Sure, a big dick is nice. I love looking at them, admiring, handling, even sucking and being fucked by a big dick is nice. If you're getting sex from a guy who has a smaller dick, and size is a problem, then you have to decide - do you enjoy the sex and want more, or do you look for a bigger dick? Maybe in casual encounters, you could say nah, I'll shop around. If the guy you've been seeing is not endowed enough for you, is there something more in the relationship that keeps you there? Or do you call it quits and move on?
One of my best fuck buddies years ago had a smaller dick, around 5" and thin. He would get rock hard and would fuck like the Energizer Bunny. We found positions that worked and we both enjoyed. Another fuck buddy had a bigger dick and I enjoyed him too, more for the intimacy, sensuality and connection that he brought to each get-together. If either of those guys became a partner, it would have been because we connected. Dick size would not have been a factor, because the sex was great.

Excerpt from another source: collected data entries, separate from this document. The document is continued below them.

/-- Change a store. -/
def State.updStore (s : State) (h : Nat) (f : Store → Store) : State :=
  { s with flash := { s.flash with stores := s.flash.stores.map (fun t => if t.handle = h then f t else t) } }

/-- The die pair of a unit of a store (R356). -/
def Store.pairOf (t : Store) (u : Nat) : Nat := t.pairs.getD (u % t.pairs.length) 0

/-- Bytes of a unit. -/
def unitBytes : Nat := 65536

/-! ### Placement (R356, R358) -/

/-- Blocks of a superblock that take units: not retired, and not the last such block, which holds parity. -/
def Superblock.dataBlocks (x : Superblock) : List Nat :=
  ((List.range 16).filter (fun b => !x.retired.contains b)).dropLast

/-- The next free slot at or after the fill. -/
def Superblock.nextSlot (x : Superblock) : Option Nat :=
  (List.range (4096 - x.fill)).findSome? (fun i =>
    let d := x.fill + i
    if x.dataBlocks.contains (d % 16) then some d else none)

/-- Data slots of a superblock. -/
def Superblock.capacity (x : Superblock) : Nat := 256 * x.dataBlocks.length

/-- Valid units of a superblock of a pair. -/
def FlashPair.valid (x : FlashPair) (c n : Nat) : List MapEntry := x.map.filter (fun m => m.chan == c && m.sb == n)

/-- The free superblock with the lowest erase count (R356). -/
def FlashChan.freshest (x : FlashChan) : Option Nat :=
  (List.range sbCount).foldl (fun b n =>
    if (x.sb n).use ≠ SbUse.free ∨ (x.sb n).capacity = 0 then b
    else match b with
      | none => some n
      | some m => if (x.sb n).erases < (x.sb m).erases then some n else b) none

/-- The free superblock with the highest erase count. -/
def FlashChan.oldest (x : FlashChan) : Option Nat :=
  (List.range sbCount).foldl (fun b n =>
    if (x.sb n).use ≠ SbUse.free ∨ (x.sb n).capacity = 0 then b
    else match b with
      | none => some n
      | some m => if (x.sb m).erases < (x.sb n).erases then some n else b) none

/-- Make sure a channel has an open superblock with room. -/
def FlashPair.openSb (x : FlashPair) (c : Nat) : Option (Nat × FlashPair) :=
  let ch := x.chan c
  let room := match ch.opened with
    | none => none
    | some n => if ((ch.sb n).nextSlot).isSome then some n else none
  match room with
  | some n => some (n, x)
  | none =>
    let ch1 := match ch.opened with
      | none => ch
      | some n => { ch.updSb n (fun b => { b with use := SbUse.full }) with opened := none }
    match ch1.freshest with
    | some n =>
      let ch2 := { ch1.updSb n (fun b => { b with use := SbUse.opened, fill := 0 }) with opened := some n }
      some (n, x.updChan c (fun _ => ch2))
    | none => none

/-- Free physical units of a pair: data slots that hold no valid unit. -/
def FlashPair.freeUnits (x : FlashPair) : Nat :=
  let slots := ((List.range 4).map (fun c =>
    (sbCount * 3840) - ((x.chan c).sbs.map (fun e => 3840 - e.2.capacity)).sum)).sum
  slots - x.map.length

The main thing, for me, as a bottom, is that he's fully functional - hard enough to achieve entry - and not a jerk.
As for the OP's other issue, if a top is pulling out and ramming it back in and it hurts, ask him not to do it. We are all consenting adults who can make choices and communicate our likes and dislikes. If he's the kind of guy who insists on pulling out and ramming it back in, even though you've said it hurts, maybe consider whether he's the right guy to be seeing. I guess the OP is long gone but I wanted to address the question for others who might be looking for advice. As an older experienced bottom, I'm full of advice more than I'm full of dick these days, lol.
At the end of the day, any dick that gets hard is suitable for sex. Whether it's enjoyable is up to you.